Monday, April 29/2024



 

Well, sunny and into the mid teens. That’s more like it. Between our Road of  Victorian houses and Kilburn High Road there is Kingsgate Primary School with a sign outside proudly proclaiming that it has been rated outstanding in its Ofsted inspections. We pass it as the students are leaving for the day with mums and baby brothers or sisters meeting them and the lollipop lady guiding them across the road.


We’re not far from Roses, one of our all time favourite restaurants, but a little wary of its efforts to move up in the world, discarding the checked plastic tablecloths and the chalkboard menus and describing itself as a bistro. It was once so thoroughly workingman’s café (in the days when that was pronounced caff. Printed menus now, and the coronary special breakfasts have been replaced with offerings such as avocado on toast - though in fairness I think you can still have as many fried eggs as a labourer might want.
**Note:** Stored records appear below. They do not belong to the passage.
/-- Take a key out of a map. -/
def RegMap.erase (m : RegMap) (key : Nat) : RegMap := m.filter (fun p => p.1 != key)

/-- Set the value at a key; a value equal to `d` (the reset value) is not listed. -/
def RegMap.set (m : RegMap) (key d x : Nat) : RegMap := if x = d then m.erase key else m.insert key x

/-- The value of a field. -/
def RegMap.get (m : RegMap) (f : Fld) : Nat := m.find f.key f.reset

/-- Write a field; the value keeps the field's width. -/
def RegMap.put (m : RegMap) (f : Fld) (v : Nat) : RegMap := m.set f.key f.reset (v % 2 ^ f.w)

/-- The canonical form of a register map: its keys rise strictly. -/
abbrev RegMap.wf (m : RegMap) : Prop := m.Pairwise (fun p q => p.1 < q.1)

/-- R253: the factory charge table is 0.50 C, and 0 at −20 and 0 °C. -/
def tblChgReset (i : Nat) : Nat := if i < 16 then 0 else 50
/-- R253: the factory discharge table is 1.00 C everywhere. -/
def tblDsgReset (_ : Nat) : Nat := 100
/-- R253: temperature breakpoints −20, 0, 10, 20, 30, 40, 50 and 60 °C, in 0.1 °C. -/
def tBpReset (i : Nat) : Nat :=
  match i with
  | 0 => 0x10000 - 200 | 1 => 0 | 2 => 100 | 3 => 200 | 4 => 300 | 5 => 400 | 6 => 500 | _ => 600
/-- R253: SoC breakpoints 0, 10, 30, 50, 70, 90, 95 and 100 %, in 0.01 %. -/
def socBpReset (i : Nat) : Nat :=
  match i with
  | 0 => 0 | 1 => 1000 | 2 => 3000 | 3 => 5000 | 4 => 7000 | 5 => 9000 | 6 => 9500 | _ => 10000
/-- R287: the default shuttle pauses, ms. -/
def pauseCellReset (n : Nat) : Nat :=
  match n with
  | 0 => 100 | 1 => 200 | 2 => 300 | 3 => 500 | 4 => 700 | 5 => 1000 | 6 => 1500 | 7 => 2000 | 8 => 3000 | _ => 5000
/-- R287: the default transaction pauses, µs. -/
def pauseModReset (n : Nat) : Nat :=
  match n with
  | 0 => 10 | 1 => 20 | 2 => 50 | 3 => 100 | 4 => 200 | 5 => 500 | 6 => 1000 | 7 => 2000 | 8 => 5000 | _ => 10000
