-- ==== Sys2Proof/Syntax.lean ====
section
/-! DEFINITION. The commands of the block: one constructor per row of spec/opcode_table.json. -/

namespace Sys2Proof
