-- ==== Sys2Proof/Machine/Chain.lean ====
section
/-! DEFINITION. CHAIN: paths and slots of the line, instants and their announcement, sweeps, copies and retries, breaks and tones
(file 07, R191 to R200, R205 to R219, R229, R230). Enumeration, open-wire tests, authentication, spares and bursts stand in
Diag.lean, the close of a sweep in Frame.lean. -/

namespace Sys2Proof.Machine

def modChain (f : Chain → Chain) (b : Blk) : Blk := { b with chain := f b.chain }

def modCmu (p : Nat) (f : CmuRec → CmuRec) (b : Blk) : Blk := modChain (fun c => { c with cmus := modAt c.cmus p f }) b

def cmuAt (b : Blk) (p : Nat) : Option CmuRec := b.chain.cmus[p]?

/-- The ring of a position: 0 ring 1, 1 ring 2 (R191). -/
def ringOf (p : Nat) : Nat := if p < 18 ∨ p = 36 ∨ p = 37 then 0 else 1

/-- The registers of a ring's breaks. -/
def firstFld (ring : Nat) : Fld := if ring = 0 then CHAIN_BREAK_1_FIRST else CHAIN_BREAK_2_FIRST
def secondFld (ring : Nat) : Fld := if ring = 0 then CHAIN_BREAK_1_SECOND else CHAIN_BREAK_2_SECOND
def ringOkFld (ring : Nat) : Fld := if ring = 0 then CHAIN_STA_RING1_OK else CHAIN_STA_RING2_OK

/-- The located breaks of a ring: the physical index below each, 0xFE at the end A port (R198). -/
def breaksOf (b : Blk) (ring : Nat) : List Nat := [b.get (firstFld ring), b.get (secondFld ring)].filter (· != 255)

/-- Whether an end's path to a position is intact: no located break lies between them. -/
def reaches (b : Blk) (n p : Nat) : Bool :=
  n / 2 == ringOf p && match (cmuAt b p).bind CmuRec.index with
    | none => true
    | some i => (breaksOf b (n / 2)).all (fun k => if n % 2 = 0 then k != 0xFE && decide (i ≤ k) else k == 0xFE || decide (k < i))

/-- The latency of a position from an end, ns. -/
def hopFrom (b : Blk) (n p : Nat) : Nat := ((cmuAt b p).map (fun m => if n % 2 = 0 then m.hopA else m.hopB)).getD 0

/-- R212: the end with the shorter latency to a position among the mapped ends whose path is intact; where none is, those mapped. -/
def endFor (b : Blk) (p : Nat) : List Nat :=
  let ends := ringEnds b (ringOf p)
  let open_ := ends.filter (fun n => reaches b n p)
  match (if open_.isEmpty then ends else open_) with
  | [] => []
  | n :: l => [l.foldl (fun a k => if hopFrom b k p < hopFrom b a p then k else a) n]

/-- The sweeps in flight, shown for each ring. -/
def showFlight (b : Blk) : Blk :=
  let n := min 7 b.chain.flight.length
  (b.put CHAIN_SWEEP_STA_FLIGHT1 n).put CHAIN_SWEEP_STA_FLIGHT2 (if 18 < b.chain.count then n else 0)

/-! ### Instants (R206 to R210) -/

/-- R230: the aperture in µs and the equaliser preset of a band. -/
def bandAperture (n : Nat) : Nat × Nat := match n with
  | 0 => (8, 5)
  | 1 => (6, 4)
  | 2 => (4, 3)
  | 3 => (4, 2)
  | _ => (6, 1)

/-- The sweep gap of a warm boot, ms (R462), known at the first instant after it. -/
def gapShow (t : Nat) (b : Blk) : Blk := match b.chain.gapFrom with
  | some p => b.put KEEP_BOOT_INFO_LAST_GAP (min 65535 (((t + 2 ^ 32 - p) % 2 ^ 32) / 1000000))
  | none => b

/-- R33: the instant the next insertion counts from: the announced instants that follow `p` with no gap above 1 ms. -/
def absorb (ts : List Nat) (p : Nat) : Nat :=
  ts.foldl (fun p _ => ts.foldl (fun p t => if 0 < sdiff32 t p ∧ sdiff32 t p ≤ 1000000 then t else p) p) p

/-- A sweep is announced: SAMPLE_AT on every mapped end, with the aperture of the present band. -/
def announceAs (id t : Nat) (auto : Bool) (b : Blk) : Blk :=
  let band := b.get THERM_STA_BAND
  let split := b.get CHAIN_BREAK_1_FIRST != 255 || b.get CHAIN_BREAK_2_FIRST != 255
  let b1 := (b.put CHAIN_BAND band).put CHAIN_BAND_APERTURE (bandAperture band).1
  let b2 := modChain (fun c => { c with
    flight := c.flight ++ [⟨id, t, auto, false, [], split, false, none, [], [], [], [], none⟩]
    prevT := some (match c.prevT with
      | some p => if 0 < sdiff32 p t then p else t
      | none => t)
    base := some (match c.base with
      | some p => absorb (t :: c.flight.map Sweep.t) (if auto then t else p)
      | none => t)
    nextId := (id + 1) % 256
    gapFrom := none }) (gapShow t b1)
  showFlight (chainAll 0x01 (leBytes 1 id ++ leBytes 4 t ++ leBytes 1 band ++ leBytes 1 (boolBit auto)) b2)

/-- SAMPLE_AT with the next sweep ID. -/
def announce (t : Nat) (auto : Bool) (b : Blk) : Blk := announceAs b.chain.nextId t auto b

/-- R206, R208: the valid schedule entry with the smallest signed difference. -/
def schedNext (e : Env) (b : Blk) : Option (Nat × Nat) :=
  ((List.range 32).filter (fun n => bitOf (b.get CHAIN_SCHED_VALID) n)).foldl (fun (a : Option (Nat × Nat)) n =>
    let t := e.get (CHAIN_SCHED n)
    match a with
    | none => some (n, t)
    | some (m, u) => if sdiff32 t e.clk.ns1 < sdiff32 u e.clk.ns1 then some (n, t) else some (m, u)) none

/-- The next instant of the selected source. -/
def nextInstant (e : Env) (b : Blk) : Option Nat :=
  match e.get CHAIN_SWEEP_CTL_SRC with
  | 0 => match b.chain.base with
    | some p => some ((p + 1000000) % 2 ^ 32)
    | none => some ((e.clk.ns1 + 10000 * e.get CHAIN_SWEEP_CTL_LEAD) % 2 ^ 32)
  | 1 => b.chain.pred.head?
  | _ => (schedNext e b).map Prod.snd

/-- The instants that a host-dictated source still holds. -/
def knownInstants (e : Env) (b : Blk) : List Nat :=
  match e.get CHAIN_SWEEP_CTL_SRC with
  | 0 => []
  | 1 => b.chain.pred
  | _ => ((List.range 32).filter (fun n => bitOf (b.get CHAIN_SCHED_VALID) n)).map (fun n => e.get (CHAIN_SCHED n))

/-- An instant leaves its source. -/
def dropInstant (e : Env) (b : Blk) : Blk :=
  match e.get CHAIN_SWEEP_CTL_SRC with
  | 0 => modChain (fun c => { c with base := nextInstant e b }) b
  | 1 => modChain (fun c => { c with pred := c.pred.drop 1 }) b
  | _ => match schedNext e b with
    | some (n, _) => b.put CHAIN_SCHED_VALID (setBit (b.get CHAIN_SCHED_VALID) n false)
    | none => b
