-- ==== Sys2Proof/Machine/Diag.lean ====
section
/-! DEFINITION. CHAIN's own diagnosis: enumeration, latencies, open-wire tests, authentication, ring repair, spares and bursts (file 07,
R201 to R205, R217, R220 to R228; file 08, R241 to R243). -/

namespace Sys2Proof.Machine

/-! ### Reserves (R43) -/

/-- R43: every unit of a reserve that is brought in is recorded: `n` of them with the reserve's bit. -/
def reserveUnits (e : Env) (bit n : Nat) (b : Blk) : Blk :=
  raiseAll e (List.replicate n { src := SRC_RESERVE_IN, code := bit }) b

/-- The bits of `v` that `u` lacks. -/
def newBits (u v w : Nat) : Nat := ((List.range w).filter (fun k => bitOf v k && !bitOf u k)).length

/-! ### Enumeration (R201 to R204) -/

/-- R203, R227: the position of a CMU found at an index of a ring: its own, its spare where that is retired, or beyond the count an idle
spare that serves no retired position. -/
def posOfIndex (count : Nat) (retire : List (Nat × Nat)) (ring i : Nat) : Option (Nat × Option Nat × Nat) :=
  let n := ringCount count ring
  if i < n then
    let p := 18 * ring + i
    match retire.find? (fun r => r.1 == p) with
    | some r => some (r.2, some p, 1)
    | none => some (p, some p, 1)
  else
    (([36 + 2 * ring, 37 + 2 * ring].filter (fun k => !(retire.any (fun r => r.2 == k))))[i - n]?).map (fun k => (k, none, 6))

/-- R225: the state of a CMU that has been found: FOREIGN and SWAPPED positions stay so until a later authentication passes, and one
that has passed since its challenge (`passed`) is authenticated. -/
def foundState (passed : Bool) (st : Nat) (m : CmuRec) : Nat :=
  if m.auth = 2 then 3
  else if st = 6 then 6
  else if m.auth = 3 ∧ m.conf ≠ some m.serial then 4
  else if passed ∧ m.auth = 1 then 2
  else st

/-- One CMU found: (ring, index, latency from A, latency from B, home end). -/
def placeCmu (count : Nat) (retire : List (Nat × Nat)) (passed : Nat → Bool) (f : Nat × Nat × Nat × Nat × Nat) (b : Blk) : Blk :=
  match posOfIndex count retire f.1 f.2.1 with
  | none => b
  | some (p, serves, st) => modCmu p (fun m => { m with
      index := some f.2.1, serves := serves, state := foundState (passed p) st m
      hopA := f.2.2.1, hopB := f.2.2.2.1, home := f.2.2.2.2 }) b

/-- R192: which ends are mapped to a port that is not their own, of 1A, 1B, 2A, 2B. -/
def remapped (m : List Nat) : Nat :=
  (mapIdx (fun n p => if p = 0 ∨ p = n + 1 then 0 else 2 ^ n) 0 m).sum

/-- The ends of the ring map that a module of a pair does not have (R25): X has 1A and 2B, Y has 1B and 2A. The block is shared
(R415), so each module sees and writes its own ends only. -/
def foreignEnd (b : Blk) (f : Fld) : Bool :=
  b.twin && f.addr == 0x604C &&
    (if b.get SYS_STRAPS_TWIN_ID = 0 then f.lo == 4 || f.lo == 8 else f.lo == 0 || f.lo == 12)

/-- The ring end ports in use, of 1A, 1B, 2A, 2B. -/
def ringMap (e : Env) (b : Blk) : List Nat :=
  [CHAIN_PORT_MAP_END_1A, CHAIN_PORT_MAP_END_1B, CHAIN_PORT_MAP_END_2A, CHAIN_PORT_MAP_END_2B].map
    (fun f => if foreignEnd b f then 0 else e.get f)

/-- R201, R203: per ring in use ENUM from end A and the check from end B, then ECHO from both ends to every index the ring is to have,
which also finds the CMUs beyond a break from end B. DESIGN CHOICE: the check carries index 0 (notes/assumptions/115.md). -/
def enumFrames (e : Env) (b : Blk) : List ChainReq :=
  let map := ringMap e b
  let count := e.get CHAIN_CMU_COUNT_COUNT
  let ends := fun (r : Nat) => [2 * r, 2 * r + 1].filter (fun n => (map[n]?).getD 0 != 0)
  let rings := if count ≤ 18 then [0] else [0, 1]
  rings.flatMap (fun r => (ends r).map (fun n => ⟨false, [r], [n], 0xFF, 0x04, leBytes 1 0, 0, false⟩)) ++
  rings.flatMap (fun r => (List.range (ringCount count r)).flatMap (fun i => (ends r).map (fun n =>
    ⟨false, [r], [n], 0x80 + i, 0x05, [], 18 * r + i, false⟩)))

/-- An enumeration starts; the first one takes the count and the map at once (R192, R201). The chirp of every mapped end is checked. -/
def enumStart (e : Env) (b : Blk) : Blk :=
  let first := b.get CHAIN_ENUM_STA_RESULT == 0
  let b1 := modChain (fun c => { c with
    enum := some ⟨e.now, none⟩
    count := if first then e.get CHAIN_CMU_COUNT_COUNT else c.count
    map := if first then ringMap e b else c.map }) ((b.put CHAIN_STA_ENUM_RUNNING 1).put CHAIN_ENUM_CMD_ENUMERATE 1)
  judgeAll e (silenceConds b1) (silenceShow (chainAsk e (enumFrames e b) b1))

/-- R202: a commanded enumeration; none starts in the hold after a takeover by path loss (R421). -/
def enumerate (e : Env) (b : Blk) : Blk := hostCmd (fun b =>
  if b.mode = .connecting ∨ b.mode = .connected ∨ b.holdup ∨ b.get TWIN_STA_TAKEOVER_HOLD = 1 then finish .denied b
  else if b.chain.enum.isSome then finish .ok b
  else finish .ok (enumStart e b)) b

/-- The latency in ns of an ECHO (R204): round trip and turnaround in 0.1 ns, in steps of 3.2 ns. -/
def echoLatency (rt turn : Nat) : Nat := (rt - turn) / 2 / 32 * 32 / 10

/-- R204: whether latencies lie more than 10 ns from those that a position's CMU has; a CMU that is new has none. -/
def latMoved (m : CmuRec) (x y : Nat) : Bool :=
  decide (m.hopA + 10 < x) || decide (x + 10 < m.hopA) || decide (m.hopB + 10 < y) || decide (y + 10 < m.hopB)

/-- R204: the latencies of a position that the next CONFIG is to carry. -/
def latNote (p x y : Nat) (b : Blk) : Blk :=
  if ((cmuAt b p).map (fun m => latMoved m x y)).getD false then
    modChain (fun c => { c with echo := c.echo.filter (fun q => q.1 != p) ++ [(p, x, y)] }) b
  else b
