/-- R303: the next window of a source ends a period later; TPS1's pulse starts half a period after TPS0's. -/
def tpsNext (src : Nat) (e : Env) (b : Blk) : Blk :=
  modSafe (fun s => { s with tpsBy := match s.tpsBy with
    | [d0, d1] => if src = 0 then [d0 + tpsPeriod e, d0 + tpsPeriod e / 2] else [d0, d1 + tpsPeriod e]
    | l => l }) b

/-- R304: a test window of TPS0 (0) or TPS1 (1) ends; its readings are judged once the pairs are evaluated (R306). -/
def tpsWindowEnd (src : Nat) (rs : List TpsRead) (e : Env) (b : Blk) : Blk :=
  let b := tpsNext src e b
  if ¬ b.running ∨ b.get SAFE_SI_STATE_EVALUATING = 0 then b else
  let (cs, b1) := rs.foldl (fun (a : List Cond × Blk) r =>
    let (c, x) := tpsOne e src a.2 r
    (a.1 ++ c, x)) ([], b)
  siEvalWith e cs [] b1

/-- The pulse of TPS0 (0) or TPS1 (1) runs (R303). -/
def tpsPulse (e : Env) (b : Blk) (src : Nat) : Bool :=
  ((tpsTimer src b).map (fun d => decide (d ≤ e.now + tpsWindow e) &&
    decide (e.now + us (10 * e.get SAFE_TPS_CFG_RECOVERY) < d))).getD false

/-- TPS0 or TPS1 out of tolerance outside its pulse for `held` µs (R338). -/
def tpsFault (src : Nat) (bad : Bool) (held : Nat) (e : Env) (b : Blk) : Blk :=
  if ¬ b.running ∨ tpsPulse e b src then b else
  judge e (bad && (decide (1000 ≤ held) || inExc b SRC_TPS_FAULT src)) SRC_TPS_FAULT src 0 0 0 b

/-! ### Edge reset (R310 to R312) -/

/-- R310: a reset channel's press lasted 100 ms to 3 s. -/
def pressOk (r : Srst) : Option (Nat × Nat) :=
  match r.pressAt, r.relAt with
  | some p, some q => if p + ms 100 ≤ q ∧ q ≤ p + sec 3 ∧ ¬ r.fail then some (p, q) else none
  | _, _ => none

/-- Two times lie within 500 ms of each other. -/
def near500 (x y : Nat) : Bool := decide (x ≤ y + ms 500) && decide (y ≤ x + ms 500)

/-- R310: the present cycle is the later release of a valid local edge reset. -/
def resetValid (e : Env) (b : Blk) : Bool :=
  match pressOk b.safe.a, pressOk b.safe.b with
  | some (p, q), some (p', q') => near500 p p' && near500 q q' && max q q' == e.now && b.get SAFE_SRST_STA_BLOCKED == 0
  | _, _ => false

/-- R122: what an edge reset needs to end TRIPPED: no source at L3 or above, no thermal latch (R292), and in TWIN a standby that
reports neither latch nor lock (R312). -/
def resetReturns (b : Blk) : Bool :=
  !activeAt b 3 && !b.pwr.latch && (b.role != .active || bitOf (b.get TWIN_PARTNER_BITS) 5)

/-- The mode rule of R122 and R123 at an accepted edge reset. -/
def resetMode (e : Env) (b : Blk) : Blk :=
  if b.owner ∧ resetReturns b ∧ ¬ trippedNow e b then
    match b.mode with
    | .tripped => changeMode e (returnTarget b) b
    | .maintenance => modSeq (fun q => { q with resetSince := true }) b
    | _ => b
  else b

/-- R340, R351: an accepted edge reset ends every event-kind source at L3 or above, except those raised in its own cycle. -/
def resetEvents (e : Env) (b : Blk) : Blk :=
  { b with watch := { b.watch with
      act := b.watch.act.filter (fun a => !(decide ((srcRow a.src).kind = .event) && decide (3 ≤ a.level)) ||
        (cycleOf e b.watch).srcs.contains a.src) } }

/-- The outputs held off or stuck, as SAFE.SO_STATE shows them. -/
def soFailedShow (b : Blk) : Blk :=
  b.put SAFE_SO_STATE_FAILED ((List.range 8).map (fun n => boolBit (bitOf b.safe.soHeld n || bitOf b.safe.soStuck n) * 2 ^ n)).sum

/-- R312: an accepted edge reset: locks, latches, held outputs, then the mode; the Hall path returns to the shunt where R256
allows it. A second one in the same cycle counts with it. -/
def edgeReset (remote : Bool) (e : Env) (b : Blk) : Blk :=
  if b.safe.resetAt = some e.now then b else
  let free := b.safe.pairs.any (fun p => p.locked && p.a && p.b)
  let b1 := modSafe (fun s => { s with
    pairs := s.pairs.map (fun (p : Pair) => if p.locked && p.a && p.b then { p with locked := false, disc := false } else p)
    soHeld := 0, resetAt := some e.now }) b
  let b2 := siEval e (if free then nvRequest .retained b1 else b1)
  let b3 := soFailedShow (resetEvents e (latchClear e b2))
  let b4 := recordRaise e ⟨SRC_OPERATOR_ACTION, if remote then 2 else 1, 0, 0, false, none⟩ (shuntReturn e b3)
  resetMode e (b4.bump (if remote then SAFE_SRST_STA_REMOTE else SAFE_SRST_STA_LOCAL))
We’re here for fish and chips. Cod - and yes the price has gone up but hasn’t everything - but for the same price you could have salmon or trout and the time I ordered salmon it was very nice. When it arrives our first response - to each other, not the nice young waitress - is that something is wrong. It’s not the way it used to be. Slowly we realise that mostly it is. The fish fillets are enormous and nicely breaded, beautifully cooked. The peas are fine. The chips are plentiful but they’re not hand cut. Presumably frozen. And surely they used to be called chips and not fries on the old chalkboard menu - not that it would matter if they were hand cut crisp edged chips. What do I tell the boss if he asks how we liked it? And he might. We’ve been coming here for years. He remembers us - just came over to shake hands when we came in. But you don’t go over to the corner by the kitchen to pay any more, where the girl added up and you threw the tip in a little bowl. She brings the bill to the table. It’s professional. And just a little sad.


But dessert isn’t sad. Pick up a reasonably superior sticky toffee pudding and a carton of custard at Aldi, and press the microwave into service. Very nice.